Only one stretch of the records below is wanted: the lines from the one holding "(s.epochs.headD []) →" through the one holding "((s.port e).queue c).copies". Return it exactly, both ends included.
--- START ---
-- ==== Sys2Proof/Machine/SafetyCmds.lean ====
section
/-! DEFINITION. The commands of the Signal Box (chapter 17): fatal faults (R470), the scrubber, the watchdog and the monitors
(R466 to R468), the operating hours (R477), and fault injection (R479). The Signal Box works from the end of Init on. -/

namespace Sys2Proof.Machine

/-- The Signal Box takes faults: powered, and not halted, or halted with the steps of the halt still under way (R470, R474). -/
def State.detects (s : State) : Bool := s.powered && (!s.halted || s.saf.halting.isSome)

/-- The Signal Box watches clocks and memories: from the end of Init on (R399, R468). -/
def State.guarded (s : State) : Bool := s.detects && decide (1 ≤ s.phase)

/-- HALT (R470): a fatal fault of R474 with its detail words. -/
def execHalt (code : Nat) (detail : List Word) (s : State) : Answer :=
  answer (.halt code detail) s.detects s (s.halt code detail)

/-- SCRUB_READ (R466), with the errors that memories show (R464). -/
def execScrubRead (tableErr treeErr : Option MemErr) (s : State) : Answer :=
  answer (.scrubRead tableErr treeErr) s.guarded s (s.scrub tableErr treeErr)

/-- SAF_WDOG (R467): a write by an agent. -/
def execSafWdog (src : Src) (s : State) : Answer := access (.safWdog src) s (s.put src .saf .normal 0x1C 0)

/-- WATCHDOG_EXPIRY (R467). -/
def execWatchdogExpiry (s : State) : Answer :=
  answer .watchdogExpiry (s.guarded && !s.halted && s.wdogExpired) s (s.halt 0x0040 [Word.ofNat (s.rf .safCfg 0 7 0)])

/-- A window of the monitors in reset, which lasts to the end of Init (R485, R497): a reset that waits for REFCLK_AO completes with
it. -/
def State.refRuns (s : State) (edges : Nat) : State :=
  let s := s.refWindow edges
  match s.boot.waiting with
  | some straps => if s.boot.refOff then s else s.releaseReset straps
  | none => s

/-- CLOCK_MONITOR_WINDOW (R468): the edges counted by each monitor, and the lock of the time PLL. In reset REFCLK_AO alone
matters, and without it time stops (R497). -/
def execClockMonitorWindow (readings : List Nat) (s : State) : Answer :=
  let reset := !s.powered || s.phase = 0
  answer (.clockMonitorWindow readings) (s.boot.vao && (reset || s.guarded)) s
    (if reset then s.refRuns ((readings[3]?).getD 0) else s.clockWindow readings)

/-- SENSOR_READ (R468): from power-up on, in a halted switch too (R471, R478, R488). -/
def execSensorRead (temps rails : List Int) (s : State) : Answer :=
  answer (.sensorRead temps rails) s.powered s (s.readSensors temps rails)

/-- SAFETY_SELFTEST (R468): the monitor or comparator that failed, if one did. -/
def execSafetySelftest (failed : Option Nat) (s : State) : Answer :=
  answer (.safetySelftest failed) s.guarded s
    (match failed with
      | some m => s.halt 0x0060 [Word.ofNat m, 0]
      | none => s)

/-- LIFE_HOUR (R477). -/
def execLifeHour (s : State) : Answer := answer .lifeHour s.powered s s.lifeHour

/-- A GO write to SAF_INJECT (R479). -/
def State.putInject (s : State) (src : Src) (kind plat : Nat) : State :=
  s.put src .saf .normal 0x20 (2 ^ 31 + at_ kind 27 + plat)

/-- INJECT_SINGLE_BIT (R479). -/
def execInjectSingleBit (src : Src) (plat : Nat) (s : State) : Answer :=
  access (.injectSingleBit src plat) s (s.putInject src 1 plat)

/-- INJECT_DOUBLE_BIT (R479). -/
def execInjectDoubleBit (src : Src) (plat : Nat) (s : State) : Answer :=
  access (.injectDoubleBit src plat) s (s.putInject src 2 plat)

/-- INJECT_CELL_CRC (R479). -/
def execInjectCellCrc (src : Src) (plat : Nat) (s : State) : Answer :=
  access (.injectCellCrc src plat) s (s.putInject src 3 plat)

/-- INJECT_LOCKSTEP (R479). -/
def execInjectLockstep (src : Src) (plat : Nat) (s : State) : Answer :=
  access (.injectLockstep src plat) s (s.putInject src 4 plat)

/-- INJECT_CLOCK_MONITOR (R479). -/
def execInjectClockMonitor (src : Src) (plat : Nat) (s : State) : Answer :=
  access (.injectClockMonitor src plat) s (s.putInject src 5 plat)

/-- INJECT_PIPELINE_PARITY (R479). -/
def execInjectPipelineParity (src : Src) (plat : Nat) (s : State) : Answer :=
  access (.injectPipelineParity src plat) s (s.putInject src 6 plat)

end Sys2Proof.Machine
end

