-- ==== Sys2Proof/Safety.lean ====
section
/-! DEFINITION. What counts as a safe run: no fault and no refusal, a halted switch that stays silent until a reset (R470,
R471), and interrupt state that agrees with its sources (R352). -/

namespace Sys2Proof

open Sys2Proof.Machine

/-- The commands that end a halt: the resets of R396 and of R443, the partner's of R284, and a loss of supplies. -/
def endsHalt : Instr → Bool
  | .resetNAssert => true
  | .pwrgoodFall => true
  | .vaoFall => true
  | .vaoRise => true
  | .resetNRelease _ => true
  | .resetRequestReceive _ => true
  | .debugReset => true
  | _ => false

/-- The commands that act in a halted switch without ending the halt (R8, R348, R468, R471, R477, R497): some at any time, and
until the halt is complete those that may bring a further fault to count (R474). -/
def Machine.State.hears (s : State) : Instr → Bool
  | .functionReset _ => true
  | .aocCopyRefresh => true
  | .lifeHour => true
  | .sensorRead _ _ => true
  | .wakeNRise => true
  | .pcieLinkUp _ _ => true
  | .debugChallengeRead => true
  | .debugUnlock _ => true
  | .jtagProvision _ => true
  | .halt _ _ => s.saf.halting.isSome
  | .scrubRead _ _ => s.saf.halting.isSome
  | .safetySelftest _ => s.saf.halting.isSome
  | .clockMonitorWindow _ => s.saf.halting.isSome || !s.powered
  | _ => false

/-- No vector has a pending bit whose source is not active (R352). -/
def pendingActive (s : State) : Prop := ∀ v, v < 64 → bitOf s.host.pend v = true → s.active v = true

/-- A state without what the end of every command brings up to date (State.fin): the messages sent and the pending bits (R352),
the pin changes (R353), since when Platforms and chip-level blocks have been quiet (R451, R457), and the older slots of MRAM's
records (R410). The queue is no command's to change. Two states with one `bare` are the same in every register, counter, port,
Platform, table and unit. -/
def Machine.State.bare (s : State) : State :=
  { s with
    pending := []
    out := []
    slots := {}
    host := { s.host with pend := 0 }
    ao := { s.ao with chipIdle := none }
    plats := s.plats.map fun p => { p with quietSince := none } }

/-- A block that the switch has (R498). -/
def Machine.Blk.ok : Blk → Bool
  | .plat p => decide (p < 8)
  | _ => true

/-- An agent's register accesses act: the switch is awake, and past the boot's commit edge for any agent but firmware (R400,
R471), and HP_PERST_N does not hold the host's function in reset (R497). -/
def Machine.State.takes (s : State) (src : Src) : Prop :=
  s.awake = true ∧ (s.committed = true ∨ src = .firmware) ∧ s.reaches src = true

/-- As `takes`, for a register of block `b`: the BOOT block is open from the start (R400). -/
def Machine.State.opens (s : State) (src : Src) (b : Blk) : Prop :=
  s.awake = true ∧ (s.committed = true ∨ src = .firmware ∨ b = .boot) ∧ s.reaches src = true

/-- A command completes with the state `t` but for what State.bare leaves out, and leaves the queue alone. -/
def completes (c : Instr) (s t : State) : Prop := ∃ u, exec c s = .next u ∧ u.bare = t.bare ∧ u.pending = s.pending

end Sys2Proof
end

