/-- R59, R60, R186, R200, R202: a line port's link. It comes up only where the port is enabled, present and awake, at a speed of its
mode, and its hold ends; it goes down with a hold of HOLD_MS, its frames in transmission and reception lost. A port that is down
already only shows the faults reported with it. -/
def Rules.Links : Prop :=
  ∀ (s : State) (e : Nat), e < 512 → s.running = true →
    let p := s.port e
    (∀ v, v < 16 → p.link = true ∨ s.mayLink e v = false → completes (.linkUp e v) s s)
      ∧ (∀ v, v < 16 → p.link = false → s.mayLink e v = true →
          completes (.linkUp e v) s
            ((s.setPort e { p with
                link := true, localFault := false, remoteFault := false, speed := v, everUp := true, hold := none
                expired := false, idleSince := s.fs }).orReg .platLinkChg (e / 32) (2 ^ (e % 32))))
      ∧ (∀ lf rf, p.link = false → s.cfg.enabled e = false ∨ s.cfg.present e = false → completes (.linkDown e lf rf) s s)
      ∧ (∀ lf rf, p.link = false → s.cfg.enabled e = true → s.cfg.present e = true →
          completes (.linkDown e lf rf) s (s.setPort e { p with localFault := lf, remoteFault := rf }))
      ∧ (∀ lf rf, p.link = true →
          let a := ((s.abortRx e).abortTx e).returnUntimed e
          let q := a.port e
          let d := (a.setPort e { q.markHeld with
              link := false, speed := 0, txLpi := false, rxLpi := false
              hold := some (s.fs + s.cfg.f .tmPortHold e 13 0 * 1000000000000) }).orReg .platLinkChg (e / 32) (2 ^ (e % 32))
          let d := if s.cfg.f .tmPortHold e 13 0 = 0 then d.expireHold e else d
          completes (.linkDown e lf rf) s (d.setPort e { d.port e with localFault := lf, remoteFault := rf }))

/-- R200, R202: the hold of a line port or of the Coupler. It ends at its instant with every queue flushed; before that, frames past
their deadline are dropped. Without a hold nothing happens. -/
def Rules.Holds : Prop :=
  ∀ (s : State) (e : Nat), e < 512 ∨ e = 520 → s.running = true →
    let p := s.port e
    (p.hold = none → completes (.holdExpiry e) s s ∧ ∀ c, c < 8 → completes (.deadlineDrop e c) s s)
      ∧ ∀ t, p.hold = some t →
        (s.fs < t → completes (.holdExpiry e) s s)
          ∧ (t ≤ s.fs →
            let f := s.flushPort e
            let f := f.setPort e { f.port e with hold := none, expired := true, idleSince := s.fs }
            completes (.holdExpiry e) s ((f.orReg .tmIntStat 0 2).forgetPort e))
          ∧ ∀ c, c < 8 →
            completes (.deadlineDrop e c) s (s.dropLate e c ((p.queue c).copies.length))
              ∧ (∀ x rest d, (p.queue c).copies = x :: rest → x.deadline = some d → s.fs ≤ d →
                  completes (.deadlineDrop e c) s s)

/-- Frames that end on the wire, low-power idle, links and holds. The link that takes back an underrun leaves the port's bit of
PLAT_TXSTART_CHG set (log entry 63); the idle time of a port counts from link up, and the faults of a port that is down already
come with LINK_DOWN (log entry 59). -/
def Obligations.WireAndLinks : Prop :=
  Rules.Underruns ∧ Rules.FramesEnd ∧ Rules.UnderrunOvertaken ∧ Rules.LowPowerIdle ∧ Rules.Links ∧ Rules.Holds

/-! ### Commands that complete, by what they leave -/

/-- The canonical forms that the statements below ask for hold right after reset. -/
def Rules.CanonicalAtReset : Prop :=
  regsCanonical State.reset.regs ∧ regsCanonical (State.reset.epochs.headD []) ∧ Store.wf {} State.reset.ports = true

/-- R21, R24: the edge of a pending commit completes, at once in Immediate mode where no edit waits: the commit is over, each
setting of a covered group has its staged value, and each other one the value it had. -/
def Rules.CommitEdgeCompletes : Prop :=
  ∀ s : State, s.running = true → regsCanonical s.regs → regsCanonical (s.epochs.headD []) →
    (s.commit.busy = true → s.commit.target = none → s.editHeld = false → s.edgeDue = true)
      ∧ (s.edgeDue = true →
        ∃ t, exec .commitEdge s = .next t ∧ t.commit = {}
          ∧ ∀ id i g, groupOf id i = some g → t.cfg id i = if g ∈ s.commit.groups then s.reg id i else s.cfg id i)

/-- R206, R207: selection completes on a port that has a link, no hold and a Platform in Run, and follows no Timetable: where no
higher class has a copy, and the head of the queue is written, held by no shaper, and not too long, it leaves its queue for the
MAC transmit queue of its class. -/
def Rules.SelectionCompletes : Prop :=
  ∀ (s : State) (e c : Nat) (bufs : List (List Word)) (x : Copy) (rest : List Copy), e < 512 ∨ e = 520 → c < 8 →
    s.running = true → Store.wf {} s.ports = true → (s.port e).link = true → (s.port e).hold = none →
    (e < 512 → (s.plat (e / 64)).power = .run) → (s.port e).timed = false → (s.port e).macQ.length = 8 →
    (s.port e).macQ[c]? = some none → (∀ k, c < k → k < 8 → ((s.port e).queue k).copies = []) →
    ((s.port e).queue c).copies = x :: rest → x.held = false → x.written = true →
    s.shaperAllows e c (s.txLen x.frame e) = true →
    (e < 512 → (s.edit x.frame e).bytes.length + 4 ≤ s.cfg.maxFrame e) →
    ∃ t y, exec (.transmissionSelection e bufs) s = .next t ∧ ((t.port e).queue c).copies = rest
      ∧ (t.port e).macQ[c]? = some (some y) ∧ y.copy.map (·.frame) = some x.frame ∧ y.projected = none
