theorem Named.bootAdmission : Named.Statement (.bootAdmission) := Named.none_named rfl

theorem Named.bootCommit : Named.Statement (.bootCommit) := Named.none_named rfl

theorem Named.flalithRead (h : FlaHdr) (addrs : List Nat) : Named.Statement (.flalithRead h addrs) := Named.none_named rfl

theorem Named.flalithWrite (h : FlaHdr) (writes : List (Nat × Word)) : Named.Statement (.flalithWrite h writes) :=
  Named.none_named rfl

theorem Named.report (h : FlaHdr) (number : Nat) (offset : Nat) : Named.Statement (.report h number offset) :=
  Named.none_named rfl

theorem Named.windowRead (h : FlaHdr) (w : Nat) (offset : Nat) : Named.Statement (.windowRead h w offset) :=
  Named.none_named rfl

theorem Named.updBegin (h : FlaHdr) (pkg : Nat) (bytes : Nat) : Named.Statement (.updBegin h pkg bytes) := Named.none_named rfl

theorem Named.updPiece (h : FlaHdr) (pkg : Nat) (index : Nat) (piece : Piece) : Named.Statement (.updPiece h pkg index piece) :=
  Named.none_named rfl

theorem Named.updStatus (h : FlaHdr) (from_ : Nat) : Named.Statement (.updStatus h from_) := Named.none_named rfl

theorem Named.updArm (h : FlaHdr) (pkg : Nat) (tries : Nat) : Named.Statement (.updArm h pkg tries) := Named.none_named rfl

theorem Named.updReboot (h : FlaHdr) (delayMs : Nat) (force : Bool) : Named.Statement (.updReboot h delayMs force) :=
  Named.none_named rfl

theorem Named.updRebootDelayEnd : Named.Statement (.updRebootDelayEnd) := Named.none_named rfl

theorem Named.updAbort (h : FlaHdr) : Named.Statement (.updAbort h) := Named.none_named rfl

theorem Named.keyRoll (h : FlaHdr) (key : List Byte) : Named.Statement (.keyRoll h key) := Named.none_named rfl

theorem Named.debugChallengeRead : Named.Statement (.debugChallengeRead) := Named.none_named rfl

theorem Named.debugUnlock (sig : DebugSig) : Named.Statement (.debugUnlock sig) := Named.none_named rfl

theorem Named.debugReset : Named.Statement .debugReset := Named.none_named rfl

theorem Named.jtagProvision (item : JtagItem) : Named.Statement (.jtagProvision item) := Named.none_named rfl

theorem Named.dozeEntry (plat : Nat) : Named.Statement (.dozeEntry plat) :=
  Named.plat_named rfl fun h => of_decide_eq_true h

theorem Named.sleepEntry (plat : Nat) : Named.Statement (.sleepEntry plat) :=
  Named.plat_named rfl fun h => of_decide_eq_true h

theorem Named.platformWake (plat : Nat) (cause : Nat) : Named.Statement (.platformWake plat cause) :=
  Named.plat_named rfl fun h => of_decide_eq_true (Named.left h)

theorem Named.platformRun (plat : Nat) : Named.Statement (.platformRun plat) :=
  Named.plat_named rfl fun h => of_decide_eq_true h

theorem Named.offReturn (plat : Nat) : Named.Statement (.offReturn plat) :=
  Named.plat_named rfl fun h => of_decide_eq_true h

theorem Named.wakeNFall : Named.Statement (.wakeNFall) := Named.none_named rfl

theorem Named.chipRetentionEntry : Named.Statement (.chipRetentionEntry) := Named.none_named rfl

theorem Named.chipWake : Named.Statement (.chipWake) := Named.none_named rfl

theorem Named.halt (code : Nat) (detail : List Word) : Named.Statement (.halt code detail) := Named.none_named rfl

theorem Named.ofMem_wf {e : Option MemErr} {p : Nat} (h : e.all MemErr.wf = true) (hp : p ∈ Named.ofMem e) : p < 8 := by
  match e with
  | none => simp [Named.ofMem] at hp
  | some ⟨.cell (.source q _) _, _⟩ | some ⟨.metadata q, _⟩ | some ⟨.queue q _ _, _⟩ =>
    simp_all [Named.ofMem, MemErr.wf, CellPlace.wf]
  | some ⟨.cell (.queued e c _) _, _⟩ => exact Named.ofMac_wf (Named.left (h : (isEgress e && decide (c < 8)) = true)) hp
  | some ⟨.cell (.handed e c) _, _⟩ =>
    exact Named.ofMac_wf (Named.mac_egress (Named.left (h : (isMac e && decide (c < 8)) = true))) hp
  | some ⟨.cell (.leaving e) _, _⟩ => exact Named.ofMac_wf (Named.mac_egress (h : isMac e = true)) hp
  | some ⟨.line, _⟩ | some ⟨.word _, _⟩ | some ⟨.register _ _, _⟩ | some ⟨.core _ _, _⟩ | some ⟨.mram _, _⟩ =>
    simp [Named.ofMem] at hp

theorem Named.scrubRead (tableErr treeErr : Option MemErr) : Named.Statement (.scrubRead tableErr treeErr) :=
  fun h p hp => by
    have h := Bool.and_eq_true_iff.mp h
    rcases List.mem_append.mp hp with hp | hp
    · exact Named.ofMem_wf h.1 hp
    · exact Named.ofMem_wf h.2 hp

theorem Named.safWdog (src : Src) : Named.Statement (.safWdog src) := Named.none_named rfl

theorem Named.watchdogExpiry : Named.Statement (.watchdogExpiry) := Named.none_named rfl

theorem Named.clockMonitorWindow (readings : List Nat) : Named.Statement (.clockMonitorWindow readings) := Named.none_named rfl

theorem Named.sensorRead (temps : List Int) (rails : List Int) : Named.Statement (.sensorRead temps rails) :=
  Named.none_named rfl

theorem Named.safetySelftest (failed : Option Nat) : Named.Statement (.safetySelftest failed) := Named.none_named rfl

theorem Named.lifeHour : Named.Statement (.lifeHour) := Named.none_named rfl

theorem Named.injectSingleBit (src : Src) (plat : Nat) : Named.Statement (.injectSingleBit src plat) :=
  Named.plat_named rfl fun h => of_decide_eq_true h

theorem Named.injectDoubleBit (src : Src) (plat : Nat) : Named.Statement (.injectDoubleBit src plat) :=
  Named.plat_named rfl fun h => of_decide_eq_true h

theorem Named.injectCellCrc (src : Src) (plat : Nat) : Named.Statement (.injectCellCrc src plat) :=
  Named.plat_named rfl fun h => of_decide_eq_true h

theorem Named.injectLockstep (src : Src) (plat : Nat) : Named.Statement (.injectLockstep src plat) :=
  Named.plat_named rfl fun h => of_decide_eq_true h

theorem Named.injectClockMonitor (src : Src) (plat : Nat) : Named.Statement (.injectClockMonitor src plat) :=
  Named.plat_named rfl fun h => of_decide_eq_true h

theorem Named.injectPipelineParity (src : Src) (plat : Nat) : Named.Statement (.injectPipelineParity src plat) :=
  Named.plat_named rfl fun h => of_decide_eq_true h

theorem Named.lpiLeadWake (port : Nat) : Named.Statement (.lpiLeadWake port) :=
  Named.line_named rfl fun h => h

theorem Named.receiveLpiChange (port : Nat) (on : Bool) : Named.Statement (.receiveLpiChange port on) :=
  Named.line_named rfl fun h => h

theorem Named.wakeNRise : Named.Statement (.wakeNRise) := Named.none_named rfl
--- END ---
# [Output of the exercise]
  ∀ s : State, s.running = true → regsCanonical s.regs → regsCanonical (s.epochs.headD []) →
    (s.commit.busy = true → s.commit.target = none → s.editHeld = false → s.edgeDue = true)
      ∧ (s.edgeDue = true →
        ∃ t, exec .commitEdge s = .next t ∧ t.commit = {}
          ∧ ∀ id i g, groupOf id i = some g → t.cfg id i = if g ∈ s.commit.groups then s.reg id i else s.cfg id i)

/-- R206, R207: selection completes on a port that has a link, no hold and a Platform in Run, and follows no Timetable: where no
higher class has a copy, and the head of the queue is written, held by no shaper, and not too long, it leaves its queue for the
MAC transmit queue of its class. -/
def Rules.SelectionCompletes : Prop :=
  ∀ (s : State) (e c : Nat) (bufs : List (List Word)) (x : Copy) (rest : List Copy), e < 512 ∨ e = 520 → c < 8 →
    s.running = true → Store.wf {} s.ports = true → (s.port e).link = true → (s.port e).hold = none →
    (e < 512 → (s.plat (e / 64)).power = .run) → (s.port e).timed = false → (s.port e).macQ.length = 8 →
    (s.port e).macQ[c]? = some none → (∀ k, c < k → k < 8 → ((s.port e).queue k).copies = []) →
    ((s.port e).queue c).copies = x :: rest → x.held = false → x.written = true →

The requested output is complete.